# Solving the k-combinations problem in Scala

More often than not there are many different ways to solve a particular task. I found this trait present when coding up a solution to the k-combinations (N-choose-k) problem. A combination is the action of selecting a set amount of elements from a larger group, where order is not considered (dissimilar to a permutation). An example of a combination is in the cards you are dealt in a poker-hand, out of the possible 52 cards you are drawn 5 (52 choose 5). We are able to calculate the unique hand offerings in many different ways, allowing us to predict how likely it is for an individual card to be dealt. In this post I will be showing examples solving the 10 choose 2 problem.

The first implementation uses a brute-force approach, generating all the pair-combinations and then returning the total length. This is the most naive solution, however, it is a good example of how useful Scala’s ranges and for-expressions are.

The second example I developed uses recursion, by identifying the simple observation that there are only two possible outcomes when you choose k elements from N items. Either, you choose a particular element or your do not, with this simple assertion you are able to code a succinct recursive algorithm.

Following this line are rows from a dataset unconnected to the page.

/-- Section 6.2, `FIX_COL8`, KAT key. -/
theorem test_encrypt_fix_col8 : response (exec (.encryptBlock katPt) (keyedWith 2)) =
    some [0x00#8, 0x00#8, 0x08#8, 0x00#8, 0xC2#8, 0xF0#8, 0x88#8, 0xC2#8, 0x90#8, 0x1E#8, 0x19#8, 0xE4#8] := by
  rw [exec_encrypt_of_reads (s := keyedWith 2) rfl keyedWith_reads_col8]
  decide +kernel

/-- Program 2 line 1. -/
theorem test_encrypt_no_key : response (exec (.encryptBlock katPt) fresh) = some [0x04#8, 0, 0, 0] := by
  decide +kernel

/-- Section 6.2, `FIX_AB`, KAT key. -/
theorem test_decrypt_fix_ab : response (exec (.decryptBlock katPt) (keyedWith 1)) =
    some [0x00#8, 0x00#8, 0x08#8, 0x00#8, 0x50#8, 0x59#8, 0xED#8, 0xB2#8, 0x2D#8, 0xFC#8, 0xC8#8, 0xAC#8] := by
  rw [exec_decrypt_of_reads (s := keyedWith 1) rfl keyedWith_reads_ab]
  decide +kernel

/-- Program 2 line 13: decryption of line 5's output. -/
theorem test_decrypt_inverts :
    response (exec (.decryptBlock ⟨0x14#8, 0x60#8, 0x29#8, 0xA3#8, 0x06#8, 0x39#8, 0x33#8, 0x51#8⟩) (keyedWith 0)) =
    some [0x00#8, 0x00#8, 0x08#8, 0x00#8, 0xCF#8, 0xF1#8, 0x90#8, 0xC2#8, 0xC5#8, 0x19#8, 0x00#8, 0x4B#8] := by
  rw [exec_decrypt_of_reads (s := keyedWith 0) rfl keyedWith_reads]
  decide +kernel

/-- Program 3 line 1: selection before any key. -/
theorem test_select_before_key : nextIs (exec (.selectSbox (fixOid 0x32#8)) fresh)
    (fun t => t.tsel == 2 && t.tselValid && !t.keyValid && t.outbox == [[0, 0, 0, 0]]) = true := by
  decide +kernel

/-- Program 3 line 7: the empty payload. -/
theorem test_select_empty : nextIs (exec (.selectSbox []) (keyedWith 2))
    (fun t => t.tsel == 2 && t.outbox == [[0x02#8, 0, 0, 0]]) = true := by decide +kernel

/-- Program 3 line 6: an unknown operation with a valid OID. -/
theorem test_unsupported : nextIs (exec (.configUnsupported 0x07#8 (fixOid 0x31#8)) (keyedWith 2))
    (fun t => t.tsel == 2 && t.outbox == [[0x03#8, 0, 0, 0]]) = true := by decide +kernel

/-- The third round of the trace of section 6.5. -/
theorem test_round_application :
    let s := State.roundApplication (compileEntry fixCol8)
      { keyedWith 2 with n1 := 0x55182F88#32, n2 := 0x7BC03749#32, rc := 2 }
    s.n1 = 0x55182F88#32 ∧ s.n2 = 0xFD46AD56#32 ∧ s.rc = 3 := by decide +kernel

/-! ### The step -/

/-- Program 2 line 12: the frame of 6 bytes is consumed. -/
theorem test_step_illegal : nextIs (step (sent fresh [0x05#8, 0x00#8, 0x02#8, 0x00#8, 0xAA#8, 0xBB#8]))
    (fun t => t.inbox == [] && t.outbox == [[0x05#8, 0, 0, 0]]) = true := by decide +kernel

theorem test_step_reset : nextIs (step { keyedWith 2 with inbox := [.reset] })
    (fun t => t.k == .zero && !t.keyValid && !t.tselValid && t.outbox == []) = true := by decide +kernel

/-! ### Text (R91) -/

theorem test_assemble_encrypt : Text.assemble
    ['e', 'n', 'c', 'r', 'y', 'p', 't', '_', 'b', 'l', 'o', 'c', 'k', ' ', ' ', 'C', 'F', ' ', 'F', '1', ' ', '9', '0',
     ' ', 'C', '2', ' ', 'C', '5', ' ', '1', '9', ' ', '0', '0', ' ', '4', 'B'] = some (.encryptBlock katPt) := by
  decide +kernel

theorem test_assemble_select : Text.assemble
    ['c', 'o', 'n', 'f', 'i', 'g', 'u', 'r', 'e', ' ', 's', 'e', 'l', 'e', 'c', 't', '_', 's', 'b', 'o', 'x', ' ', '"',
     '1', '.', '3', '.', '9', '9', '9', '9', '.', '1', '"'] = some (.selectSbox (fixOid 0x31#8)) := by
  decide +kernel

/-- The model's choice (log entry 13): an inner quote is a payload byte. -/
theorem test_quoted_inner_quote : Text.quoted ['"', '1', '"', '2', '"', ' '] = some [0x31#8, 0x22#8, 0x32#8]
    ∧ Text.quoted ['"', '"'] = some [] ∧ Text.quoted ['"', '1', '"', '2'] = none := by decide +kernel

theorem test_assemble_numeric : Text.assemble
    ['c', 'o', 'n', 'f', 'i', 'g', 'u', 'r', 'e', ' ', '0', 'x', '0', '7', ' ', 'A', 'A', ' ', 'B', 'B'] =
      some (.configUnsupported 0x07#8 [0xAA#8, 0xBB#8]) := by decide +kernel

/-- Digits are the ASCII ranges `0`..`9`, `A`..`F`, `a`..`f`, and nothing beside them. -/
theorem test_hex_digits :
    ['0', '9', 'A', 'F', 'a', 'f'].map Text.hexValue = [some 0, some 9, some 10, some 15, some 10, some 15]
    ∧ ['/', ':', '@', 'G', '`', 'g'].map Text.hexValue = [none, none, none, none, none, none] := by decide +kernel

theorem test_show_response : Text.showResponse [0x00#8, 0x00#8, 0x01#8, 0x00#8, 0xD4#8] =
    some ['-', '>', ' ', 'O', 'K', ' ', 'D', '4'] := by decide +kernel

/-! ### Witnesses -/

theorem fixSet_wf : fixSet.wf = true := by decide

theorem keyedWith_invariant : Invariant (keyedWith 0) where
  roms := ⟨fixSet, fixSet_wf, rfl, length_sromImage fixSet⟩
  idle := rfl
  keyed_has_table := fun _ => rfl
  tsel_in_range := fun _ => by decide
  unkeyed_zero := by simp [keyedWith]

theorem fresh_idle : fresh.idle = true := rfl

theorem witness_StepRunsTheDecodedCommand :
    (sent fresh [0x04#8, 0x00#8, 0x00#8, 0x00#8]).inbox = .frame [0x04#8, 0x00#8, 0x00#8, 0x00#8] :: []
    ∧ decode [0x04#8, 0x00#8, 0x00#8, 0x00#8] = .ok (.configUnsupported 0x00#8 []) := by decide

theorem witness_IdleEngineKeepsItsState : fresh.inbox = [] := rfl

/-- Each illegal case at its boundary, and a legal header beside each. -/
theorem witness_IllegalFramesChangeNothing :
    (sent fresh [0x05#8, 0x00#8, 0x00#8, 0x00#8]).idle = true
    ∧ (sent fresh [0x05#8, 0x00#8, 0x00#8, 0x00#8]).inbox = .frame [0x05#8, 0x00#8, 0x00#8, 0x00#8] :: []
    ∧ ([] : ByteString).length = le16 0x00#8 0x00#8
    ∧ illegalHeader 0x05#8 0x00#8 0 ∧ illegalHeader 0x00#8 0x00#8 0 ∧ illegalHeader 0x01#8 0x01#8 32
    ∧ illegalHeader 0x02#8 0x00#8 7 ∧ illegalHeader 0x03#8 0x00#8 9
    ∧ ¬ illegalHeader 0x04#8 0xFF#8 0 ∧ ¬ illegalHeader 0x01#8 0x00#8 0 ∧ ¬ illegalHeader 0x03#8 0x00#8 8 := by
  refine ⟨rfl, rfl, rfl, ?_⟩
  simp [illegalHeader]

theorem witness_FrameChecksComeFirst :
    (sent fresh [0x02#8, 0x00#8, 0x00#8, 0x00#8]).keyValid = false
    ∧ (sent fresh [0x02#8, 0x00#8, 0x00#8, 0x00#8]).inbox = .frame (0x02#8 :: 0x00#8 :: 0x00#8 :: 0x00#8 :: []) :: []
    ∧ ([] : ByteString).length = le16 0x00#8 0x00#8 ∧ ([] : ByteString).length ≠ 8
    ∧ (0x01#8 ≠ 0x00#8 ∧ (sent fresh [0x01#8, 0x01#8, 0x00#8, 0x00#8]).inbox =
        .frame (0x01#8 :: 0x01#8 :: 0x00#8 :: 0x00#8 :: []) :: [])
    ∧ (0x00#8 ≠ 0x01#8 ∧ (sent fresh [0x04#8, 0x00#8, 0x00#8, 0x00#8]).inbox =
        .frame (0x04#8 :: 0x00#8 :: 0x00#8 :: 0x00#8 :: []) :: []) := by decide

theorem witness_DecodeInvertsEncode :
    (Instr.setKey katBytes).wf = true ∧ (Instr.configUnsupported 0x00#8 []).wf = true
    ∧ (Instr.configUnsupported 0x02#8 [0x01#8]).wf = true ∧ (Instr.selectSbox []).wf = true := by decide

theorem witness_EncodeInvertsDecode : decode [0x01#8, 0x00#8, 0x00#8, 0x00#8] = .ok (.setKey []) := by decide

/-- A header for each clause. -/
theorem witness_OpcodeMapByMatchAndMask :
    (headerWord 0x01#8 0x00#8 0x00#8 0x00#8 &&& 0x0000FFFF#32 = 0x00000001#32
      ∧ ([] : ByteString).length = le16 0x00#8 0x00#8)
    ∧ (headerWord 0x02#8 0x00#8 0x08#8 0x00#8 &&& 0xFFFFFFFF#32 = 0x00080002#32
      ∧ katPt.bytes.length = le16 0x08#8 0x00#8)
    ∧ headerWord 0x03#8 0x00#8 0x08#8 0x00#8 &&& 0xFFFFFFFF#32 = 0x00080003#32
    ∧ headerWord 0x04#8 0x01#8 0x00#8 0x00#8 &&& 0x0000FFFF#32 = 0x00000104#32
    ∧ (headerWord 0x04#8 0x00#8 0x00#8 0x00#8 &&& 0x0000FFFF#32 ≠ 0x00000104#32
      ∧ headerWord 0x04#8 0x00#8 0x00#8 0x00#8 &&& 0x000000FF#32 = 0x00000004#32)
    ∧ (let H := headerWord 0x05#8 0x00#8 0x00#8 0x00#8
      H &&& 0x0000FFFF#32 ≠ 0x00000001#32 ∧ H &&& 0xFFFFFFFF#32 ≠ 0x00080002#32
      ∧ H &&& 0xFFFFFFFF#32 ≠ 0x00080003#32 ∧ H &&& 0x000000FF#32 ≠ 0x00000004#32) := by decide

/-- For the statements on a 32-byte key. -/
theorem witness_KeyBytesFillSubkeysLittleEndian : katBytes.length = 32 := by decide

theorem witness_SetKeyWritesTheContext : katBytes.length = 32 := by decide

/-- Both sides of the boundary, the empty key, and the idle engine. -/
theorem witness_WrongKeyLengthKeepsTheContext :
    (katBytes.take 31).length ≠ 32 ∧ (katBytes ++ [0x00#8]).length ≠ 32 ∧ ([] : ByteString).length ≠ 32
    ∧ fresh.idle = true := by decide

theorem witness_RekeyingReplacesTheKey : katBytes.length = 32 ∧ katBytes.reverse.length = 32 ∧ katBytes = katBytes := by
  decide

theorem witness_EncryptBlockRunsTheEncryptionPairs :
    (keyedWith 0).keyValid = true ∧ (keyedWith 0).reads (compileEntry fixId) := ⟨rfl, keyedWith_reads⟩

theorem witness_DecryptBlockRunsTheDecryptionPairs :
    (keyedWith 0).keyValid = true ∧ (keyedWith 0).reads (compileEntry fixId) := ⟨rfl, keyedWith_reads⟩

theorem witness_BlockCommandWithoutKeyAnswersNoKey : fresh.keyValid = false ∧ fresh.idle = true := ⟨rfl, rfl⟩

/-- A block command that goes on with a key, and one without. -/
theorem witness_BlockCommandsKeepContextAndRoms :
    (∃ t, (Instr.encryptBlock katPt).isBlock = true ∧ exec (.encryptBlock katPt) (keyedWith 0) = .next t)
    ∧ ∃ t, (Instr.decryptBlock katPt).isBlock = true ∧ exec (.decryptBlock katPt) fresh = .next t :=
  ⟨⟨_, rfl, blockCommand_of_table rfl (activeTable_of_reads keyedWith_reads) 0 katPt⟩,
   ⟨_, rfl, blockCommand_of_no_key (s := fresh) rfl 1 katPt⟩⟩

theorem witness_BlockCommandsZeroise :
    (∃ t, (Instr.encryptBlock katPt).isBlock = true ∧ exec (.encryptBlock katPt) (keyedWith 0) = .next t)
    ∧ ∃ t, (Instr.decryptBlock katPt).isBlock = true ∧ exec (.decryptBlock katPt) fresh = .next t :=
  witness_BlockCommandsKeepContextAndRoms

theorem witness_DecryptionInvertsEncryption :
    (keyedWith 0).keyValid = true ∧ (keyedWith 0).reads (compileEntry fixId) := ⟨rfl, keyedWith_reads⟩

theorem witness_BlockResponseDependsOnBlockKeyTable :
    (Instr.encryptBlock katPt).isBlock = true ∧ (Instr.decryptBlock katPt).isBlock = true
    ∧ (keyedWith 0).keyValid = true ∧ (keyedWith 0).reads (compileEntry fixId)
    ∧ ∃ t, exec (.encryptBlock katPt) (keyedWith 0) = .next t :=
  ⟨rfl, rfl, rfl, keyedWith_reads, _, blockCommand_of_table rfl (activeTable_of_reads keyedWith_reads) 0 katPt⟩

theorem witness_EqualSubkeysMakeDirectionsEqual :
    ∃ s : State, s.keyValid = true ∧ s.reads (compileEntry fixId) ∧ ∀ i j, s.k.get i = s.k.get j :=
  ⟨{ keyedWith 0 with k := .zero }, rfl, keyedWith_reads, by
    change ∀ i j, Subkeys.zero.get i = Subkeys.zero.get j
    decide⟩

/-- Both parities, at the ends of the range. -/
theorem witness_RoundApplicationUpdatesOneRegister :
    ((0 : BitVec 6).toNat < 32 ∧ (0 : BitVec 6).toNat % 2 = 0) ∧ ((31 : BitVec 6).toNat < 32 ∧ (31 : BitVec 6).toNat % 2 = 1) := by
  decide

theorem witness_LoadPutsWordsInRegisters :
    ((fresh.accept katPt.bytes).direct 1).pbuf.length = Config.blockBytes := rfl

/-- A state at `RC = 0`, and a block command of each direction. -/
theorem witness_ExactlyThirtyTwoApplications :
    fresh.rc = 0 ∧ (keyedWith 0).keyValid = true ∧ (keyedWith 0).reads (compileEntry fixId)
    ∧ (Instr.encryptBlock katPt = .encryptBlock katPt ∧ (0 : BitVec 1) = 0)
    ∧ (Instr.decryptBlock katPt = .decryptBlock katPt ∧ (1 : BitVec 1) = 1) :=
  ⟨rfl, rfl, keyedWith_reads, ⟨rfl, rfl⟩, rfl, rfl⟩

theorem witness_SromHoldsTheCompiledTables : 0 < fixSet.length ∧ 2 < fixSet.length := by decide

theorem witness_RoundFunctionWithoutTables :
    (keyedWith 0).holdsCompiled fixSet ∧ (keyedWith 0).reads (compileEntry fixId)
    ∧ fixSet[(keyedWith 0).tsel]? = some ⟨Config.testName, fixOid 0x30#8, fixId⟩ :=
  ⟨⟨rfl, rfl⟩, keyedWith_reads, rfl⟩

theorem witness_RoundFunctionDependsOnTheSum :
    ((0xFFFFFFFF#32).toNat + (0x00000001#32).toNat) % 2 ^ 32 = ((0x00000000#32).toNat + (0x00000000#32).toNat) % 2 ^ 32 := by
  decide

/-- An OID of the last record, an unknown one, and a block command that goes on. -/
theorem witness_SelectSboxReplacesTheTableOrKeepsIt :
    lookup fresh.rrom (fixOid 0x32#8) = some 2 ∧ lookup fresh.rrom (fixOid 0x33#8) = none ∧ fresh.idle = true
    ∧ (∃ t, exec (.selectSbox (fixOid 0x33#8)) fresh = .next t) ∧ ∃ u, exec (.encryptBlock katPt) fresh = .next u :=
  ⟨by decide, by decide, rfl, ⟨_, execSelectSbox_of_not_found (s := fresh) (by decide)⟩,
   ⟨_, blockCommand_of_no_key (s := fresh) rfl 0 katPt⟩⟩

theorem witness_LookupFindsTheFirstRecord : fixSet.wf = true ∧ 0x00#8 ∈ [0x31#8, 0x00#8] := by decide

theorem witness_OtherConfigureIsUnsupported : 0x00#8 ≠ 0x01#8 ∧ 0x02#8 ≠ 0x01#8 ∧ fresh.idle = true := by decide

theorem witness_KeyAndSelectionCommute : katBytes.length = 32 ∧ lookup fresh.rrom (fixOid 0x31#8) = some 1 := by decide

theorem witness_DefaultTableIsTheTestOid :
    ((fixSet.map (fun r => r.oid)).Nodup ∧ fixSet.oidTest = some (fixOid 0x30#8))
    ∧ katBytes.length = 32 ∧ fresh.tselValid = false
    ∧ lookup fresh.rrom (fixOid 0x30#8) = some (defaultTable fresh.rrom) := by decide

/-- An error of a command, and one of an illegal frame. -/
theorem witness_ErrorsLeaveTheContext :
    (∃ t, runFrame [0x01#8, 0x00#8, 0x00#8, 0x00#8] fresh = .next t ∧ t.outbox = fresh.outbox ++ [[0x01#8, 0, 0, 0]])
    ∧ (∃ t, runFrame [0x00#8, 0x00#8, 0x00#8, 0x00#8] fresh = .next t ∧ t.outbox = fresh.outbox ++ [[0x05#8, 0, 0, 0]])
    ∧ ([0x01#8, 0, 0, 0] : ByteString)[0]? ≠ some 0x00#8 :=
  ⟨⟨fresh.raise .invalidKeyLength, rfl, rfl⟩, ⟨fresh.raise .illegalCommand, rfl, rfl⟩, by decide⟩

theorem witness_EveryCommandEndsWithAListedStatus :
    (Instr.setKey []).wf = true ∧ ∃ t, exec (.setKey []) fresh = .next t :=
  ⟨rfl, _, execSetKey_of_length_ne (key := []) (by decide) fresh⟩

theorem witness_OneWellFormedResponsePerFrame :
    (∃ t, runFrame [0x01#8, 0x00#8, 0x00#8, 0x00#8] fresh = .next t)
    ∧ ∃ t, runFrame (encode (.encryptBlock katPt)) (keyedWith 0) = .next t :=
  ⟨⟨fresh.raise .invalidKeyLength, rfl⟩,
   ⟨_, blockCommand_of_table rfl (activeTable_of_reads keyedWith_reads) 0 katPt⟩⟩

theorem witness_ResponsesReadBack : ([] : ByteString).length ≤ maxPayload ∧ katPt.bytes.length ≤ maxPayload := by decide

theorem witness_FailedCommandsLeaveNoTrace :
    fresh.idle = true ∧ Status.invalidKeyLength ≠ .ok
    ∧ (∃ t, runFrame [0x01#8, 0x00#8, 0x00#8, 0x00#8] fresh = .next t
      ∧ t.outbox = fresh.outbox ++ [[Status.invalidKeyLength.code, 0x00#8, 0x00#8, 0x00#8]])
    ∧ ∃ u, runFrame [0x00#8, 0x00#8, 0x00#8, 0x00#8] fresh = .next u :=
  ⟨rfl, by decide, ⟨fresh.raise .invalidKeyLength, rfl, rfl⟩, ⟨fresh.raise .illegalCommand, rfl⟩⟩

theorem witness_ResetPutsEveryRegisterAtItsValue :
    ({ keyedWith 0 with inbox := [.reset] } : State).inbox = .reset :: [] := rfl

The final example uses an implicit class which provides Ints with the ability to call the method in the typical fashion we express it (52 choose 5). I was able to use Scala’s foldLeft to define the factorial calculation without the typical use of recursion, which I found very interesting. Using this private method I was able to write the ‘choose’ method based on the well known mathematical equation. Finally, I also provided access to the factorial calculation by way of the ‘!’ method. There is no real requirement for this in the described example but highlights well Scala’s flexiable method naming capabilities.

To check that all these examples returned the same result I used the basic observation that a Set of all the results will not include duplicates, so the size must equal one.